PCA World Chess Championship Match 1995
Rating (change); 1; 2; 3; 4; 5; 6; 7; 8; 9; 10; 11; 12; 13; 14; 15; 16; 17; 18; Total
Viswanathan Anand (India): 2725 (+13); ½; ½; ½; ½; ½; ½; ½; ½; 1; 0; 0; ½; 0; 0; ½; ½; ½; ½; 7½
Garry Kasparov (Russia): 2795 (-13); ½; ½; ½; ½; ½; ½; ½; ½; 0; 1; 1; ½; 1; 1; ½; ½; ½; ½; 10½

The match began with eight consecutive draws, a record for the World Chess Championship until the 2018 Carlsen–Caruana match. In game 9 Anand, with white, broke through Kasparov's Sicilian Scheveningen defence to win. Kasparov hit back immediately in game 10, with a novelty in the Ruy Lopez Open Defence.

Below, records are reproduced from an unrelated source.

-- ==== Sys2Proof/Certificates/Slice0/Obligations.lean ====
section
/-! DEFINITION. The statements for the provers, from the numbered rules of spec/. All of them see the host through the
port lists of `State`, `inputs` in arrival order and `responses` newest first, which are the model's own (log entry
4). -/

open Sys2Proof Sys2Proof.Machine

/-! ### Encoding and decoding -/

/-- R71, R72, R74, R76: encoding loses nothing: every command, with every operand value the encoding admits (the
over-wide ones too), is read back from its own word, also through the table's numbering of the bits. -/
def Obligations.DecodeOfEncodeGivesTheCommandBack : Prop :=
  ∀ i : Instr, decode (encode i) = .ok i ∧ decodeTableWord 200 (encode i).toNat = some i

/-- R78, R80: a word that decodes is the word of the command it decodes to, so no two words decode to one command and
no reserved bit is ignored. -/
def Obligations.DecodedWordIsTheCommandsWord : Prop :=
  ∀ (cw : CommandWord) (i : Instr), decode cw = .ok i → encode i = cw

/-- R84's example words, digit for digit, decode to the commands they are written for. -/
def Obligations.ExampleWordsDecode : Prop :=
  decode 0x1B0000000004C11DB700000000FFFFFFFF00000000FFFFFFFF#200
      = .ok (.new ⟨.w32, true, true, 0x04C11DB7#64, 0xFFFFFFFF#64, 0xFFFFFFFF#64⟩) ∧
  decode 0x20000000000000000000000000000000000000000000000000#200 = .ok .reset ∧
  decode 0x30000000000000000000000000000000000000000000000031#200 = .ok (.update 0x31#8) ∧
  decode 0x40000000000000000000000000000000000000000000000000#200 = .ok .checksum ∧
  decode 0x500000000000000000000000000000000000000000CBF43926#200 = .ok (.matchExpected 0xCBF43926#64)

/-- R72, R84: the 50 hexadecimal digits of a command's word: the opcode digit, the digit `f` (0 but for `NEW`, where
it is `width_sel ++ reflectInput ++ reflectOutput`), and three groups of 16 digits. -/
def Obligations.CommandWordDigits : Prop :=
  ∀ i : Instr, commandDigits (encode i) =
    match i with
    | .new c => 1#4 :: cfgDigit c :: (hexDigits 16 c.polynomial.toNat ++ hexDigits 16 c.initialValue.toNat
        ++ hexDigits 16 c.finalXorValue.toNat)
    | .reset => 2#4 :: List.replicate 49 0#4
    | .update b => 3#4 :: (List.replicate 47 0#4 ++ hexDigits 2 b.toNat)
    | .checksum => 4#4 :: List.replicate 49 0#4
    | .matchExpected e => 5#4 :: (List.replicate 33 0#4 ++ hexDigits 16 e.toNat)

/-- R75, R181: the parts of the response word. -/
def Obligations.ResponseWordParts : Prop :=
  (∀ v : Word, responseParts (responseWord (.ok v)) = (0#1, 0#2, v)) ∧
  responseParts (responseWord (.err .illegalOpcode)) = (1#1, 1#2, 0#64) ∧
  responseParts (responseWord (.err .illegalOperand)) = (1#1, 2#2, 0#64) ∧
  responseParts (responseWord (.err .notConfigured)) = (1#1, 3#2, 0#64)

/-! ### The step, and the check order -/

/-- A step runs the decoded command: what `step` adds around `exec` is that the word leaves the port (log entry 4). -/
def Obligations.StepRunsTheDecodedCommand : Prop :=
  ∀ (s : State) (cw : CommandWord) (rest : List HostInput) (i : Instr),
    s.inputs = .command cw :: rest → decode cw = .ok i → step s = exec i { s with inputs := rest }

/-- R182: every word whose opcode is not one of 0x1 to 0x5 is refused with `ILLEGAL_OPCODE`, whatever its payload and
whatever the state, and changes nothing of the instance. -/
def Obligations.ReservedOpcodesAreRefused : Prop :=
  ∀ (s : State) (cw : CommandWord) (rest : List HostInput), s.inputs = .command cw :: rest →
    (cw.extractLsb' 196 4 = 0x0#4 ∨ 0x6#4 ≤ cw.extractLsb' 196 4) →
    step s = .next { engine := s.engine, inputs := rest, responses := .err .illegalOpcode :: s.responses }

/-- R81, R185: the check order, over the word's own bits: the opcode; the payload checks that need no width;
`NOT_CONFIGURED`; the checks against `w`; then execution, which responds without error. -/
def Obligations.ChecksHappenInOrder : Prop :=
  ∀ (s : State) (cw : CommandWord) (rest : List HostInput), s.inputs = .command cw :: rest →
    let op := cw.extractLsb' 196 4
    let refusedWith (c : Cause) :=
      step s = .next { engine := s.engine, inputs := rest, responses := .err c :: s.responses }
    let reservedOpcode : Prop := op = 0x0#4 ∨ 0x6#4 ≤ op
    let reservedBitsSet : Prop := ((op = 0x2#4 ∨ op = 0x4#4) ∧ cw.extractLsb' 0 196 ≠ 0#196) ∨
      (op = 0x3#4 ∧ cw.extractLsb' 8 188 ≠ 0#188) ∨ (op = 0x5#4 ∧ cw.extractLsb' 64 132 ≠ 0#132)
    let needsConfiguration : Prop := op ≠ 0x1#4 ∧ s.engine.configured = false
    let overWide : Prop := (op = 0x1#4 ∧ ∃ k : Nat, 8 <<< (cw.extractLsb' 194 2).toNat ≤ k ∧ k < 64 ∧
        (cw.getLsbD (128 + k) = true ∨ cw.getLsbD (64 + k) = true ∨ cw.getLsbD k = true)) ∨
      (op = 0x5#4 ∧ ∃ k : Nat, s.engine.cfg.width.bits ≤ k ∧ k < 64 ∧ cw.getLsbD k = true)
    (reservedOpcode → refusedWith .illegalOpcode) ∧
    (¬ reservedOpcode → reservedBitsSet → refusedWith .illegalOperand) ∧
    (¬ reservedOpcode → ¬ reservedBitsSet → needsConfiguration → refusedWith .notConfigured) ∧
    (¬ reservedOpcode → ¬ reservedBitsSet → ¬ needsConfiguration → overWide → refusedWith .illegalOperand) ∧
    (¬ reservedOpcode → ¬ reservedBitsSet → ¬ needsConfiguration → ¬ overWide →
      ∃ i t v, decode cw = .ok i ∧ i.opcode = op ∧ exec i { s with inputs := rest } = .next t ∧
        step s = .next t ∧ t.inputs = rest ∧ t.responses = .ok v :: s.responses)

/-- R184: before the first successful `NEW`, each of the four other commands is refused with `NOT_CONFIGURED` (`MATCH`
with any operand, for its width is not known yet), nothing of the state being changed. -/
def Obligations.UnconfiguredEngineRefuses : Prop :=
  ∀ (i : Instr) (s : State), s.engine.configured = false → (∀ c, i ≠ .new c) →
    exec i s = .next { s with responses := .err .notConfigured :: s.responses }

/-- R184: once configured, `NOT_CONFIGURED` never occurs, for any word. -/
def Obligations.ConfiguredEngineNeverAnswersNotConfigured : Prop :=
  ∀ (s t : State), s.engine.configured = true → step s = .next t →
    t.responses ≠ .err .notConfigured :: s.responses

/-- Stepping is total: from every state the step gives a next state, never a fault and never a refusal of the model.
What the spec says of it is that every word executes or is refused with one cause (R81) and that nothing in the block
is stuck. That a refused word is a NEXT state of the step is the model's reading (log entry 2, DEDUCED: R187 calls a
refusal a named outcome of the step function), and that a step with an empty port is one is the model's choice (log
entry 3, DESIGN CHOICE). So is hardware reset as a step (log entry 6, DESIGN CHOICE). -/
def Obligations.EveryStepGivesANextState : Prop :=
  ∀ s : State, ∃ t, step s = .next t

/-- R70, R75: every command word that a step takes leaves the port and is answered by exactly one response. The port is
the model's own (log entry 4, DESIGN CHOICE), and so is that hardware reset falls between commands only (log entry 6,
DESIGN CHOICE, unsafe here): by I6 of spec/93 a hardware reset during a command may lose that command's response, and
this statement does not speak of that case. -/
def Obligations.OneResponsePerCommand : Prop :=
  ∀ (s t : State) (cw : CommandWord) (rest : List HostInput), s.inputs = .command cw :: rest → step s = .next t →
    t.inputs = rest ∧ ∃ r, t.responses = r :: s.responses

/-- R186: a refused command ends with `err = 1`, its cause code and value 0, and writes no state of the instance; only
the port changes. -/
def Obligations.RefusedCommandChangesNoState : Prop :=
  ∀ (s t : State) (cw : CommandWord) (rest : List HostInput) (c : Cause),
    s.inputs = .command cw :: rest → step s = .next t → t.responses = .err c :: s.responses →
    t.engine = s.engine ∧ t.inputs = rest ∧ responseParts (responseWord (.err c)) = (1#1, causeCode c, 0#64)

/-- R187: after a refused command everything that follows happens as if it had never been sent: the same state of the
instance and the same further responses, over any number of steps. -/
def Obligations.RefusedCommandLeavesNoTrace : Prop :=
  ∀ (s t : State) (cw : CommandWord) (rest : List HostInput) (c : Cause),
    s.inputs = .command cw :: rest → step s = .next t → t.responses = .err c :: s.responses →
    ∀ k, ∃ u v later, run k t = .next u ∧ run k { s with inputs := rest } = .next v ∧
      u.engine = v.engine ∧ u.inputs = v.inputs ∧
      u.responses = later ++ t.responses ∧ v.responses = later ++ s.responses

/-! ### Reset, and the life of an engine -/

/-- R201, R210 (hardware reset as an input between commands: log entry 6): hardware reset leaves the engine
unconfigured, returns no response and takes nothing else from the port. -/
def Obligations.HardwareResetUnconfigures : Prop :=
  ∀ (s : State) (rest : List HostInput), s.inputs = .hardwareReset :: rest →
    ∃ t, step s = .next t ∧ t.engine.configured = false ∧ t.inputs = rest ∧ t.responses = s.responses

/-- R30, R201: `CONFIGURED` is cleared by hardware reset and by no command. -/
def Obligations.OnlyHardwareResetUnconfigures : Prop :=
  ∀ s t : State, s.engine.configured = true → step s = .next t → t.engine.configured = false →
    ∃ rest, s.inputs = .hardwareReset :: rest

/-- R27, R37: while no `NEW` and no hardware reset is taken, a step writes nothing of the instance but `CRC`; the
configuration latch, the table and `CONFIGURED` stay. -/
def Obligations.OnlyNewAndHardwareResetWriteTheConfiguration : Prop :=
  ∀ s t : State, step s = .next t →
    (∀ cw rest cfg, s.inputs = .command cw :: rest → decode cw ≠ .ok (.new cfg)) →
    (∀ rest, s.inputs ≠ .hardwareReset :: rest) →
    ∃ v, t.engine = { s.engine with crc := v }

/-- R36, R201 (spec/93 I1): what `CFG`, `T` and `CRC` hold while unconfigured is never observed: two unconfigured
instances given the same inputs return the same responses for ever, and hold the same once configured. (So nothing
rests on the model's own choice of zeros, log entry 1.) -/
def Obligations.UnconfiguredContentsAreNeverObserved : Prop :=
  ∀ (k : Nat) (s₁ s₂ : State), s₁.engine.configured = false → s₂.engine.configured = false →
    s₁.inputs = s₂.inputs → s₁.responses = s₂.responses →
    ∃ t₁ t₂, run k s₁ = .next t₁ ∧ run k s₂ = .next t₂ ∧ t₁.inputs = t₂.inputs ∧ t₁.responses = t₂.responses ∧
      t₁.engine.configured = t₂.engine.configured ∧ (t₁.engine.configured = true → t₁.engine = t₂.engine)

/-- R28, R63: every step keeps `T = TABLEGEN(CFG)` whenever `CONFIGURED = 1`. -/
def Obligations.EveryStepKeepsTheTableCoherent : Prop :=
  ∀ s t : State, s.Coherent → step s = .next t → t.Coherent

/-- R28, R30: the state after hardware reset is unconfigured, so the coherence invariant holds there. -/
def Obligations.ResetIsCoherent : Prop :=
  State.reset.engine.configured = false ∧ State.reset.Coherent

/-! ### NEW -/

/-- R101: `NEW` with fitting fields, whatever the state: all six fields latched, all 256 entries of the table written,
`CRC` loaded with `initialValue` unreflected, `CONFIGURED` set, response 0. -/
def Obligations.NewConstructsTheEngine : Prop :=
  ∀ (c : CfgObj) (s : State),
    (∀ k, c.width.bits ≤ k → c.polynomial.getLsbD k = false ∧ c.initialValue.getLsbD k = false ∧
      c.finalXorValue.getLsbD k = false) →
    ∃ t, exec (.new c) s = .next t ∧ t.engine.configured = true ∧
      t.engine.cfg = { width := c.width,
                       polynomial := c.polynomial.setWidth _,
                       initialValue := c.initialValue.setWidth _,
                       finalXorValue := c.finalXorValue.setWidth _,
                       reflectInput := c.reflectInput,
                       reflectOutput := c.reflectOutput } ∧
      t.engine.crc = t.engine.cfg.initialValue ∧
      (∀ i : Byte, tblRead t.engine.table i = tableEntry t.engine.cfg i) ∧
      t.inputs = s.inputs ∧ t.responses = .ok 0 :: s.responses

Game 11 was arguably the turning point in the match. Kasparov sprung a major surprise by playing the Sicilian Dragon with black – a once-popular defence which at the time was only played at the top level by a few specialists. Anand missed a comparatively simple combination and lost. After a draw in game 12, Anand again played weakly against the Dragon in game 13, losing again with white to go two points down.

When Anand lost game 14, Kasparov had a commanding 8½-5½ lead and the match was effectively over. The players drew their remaining games.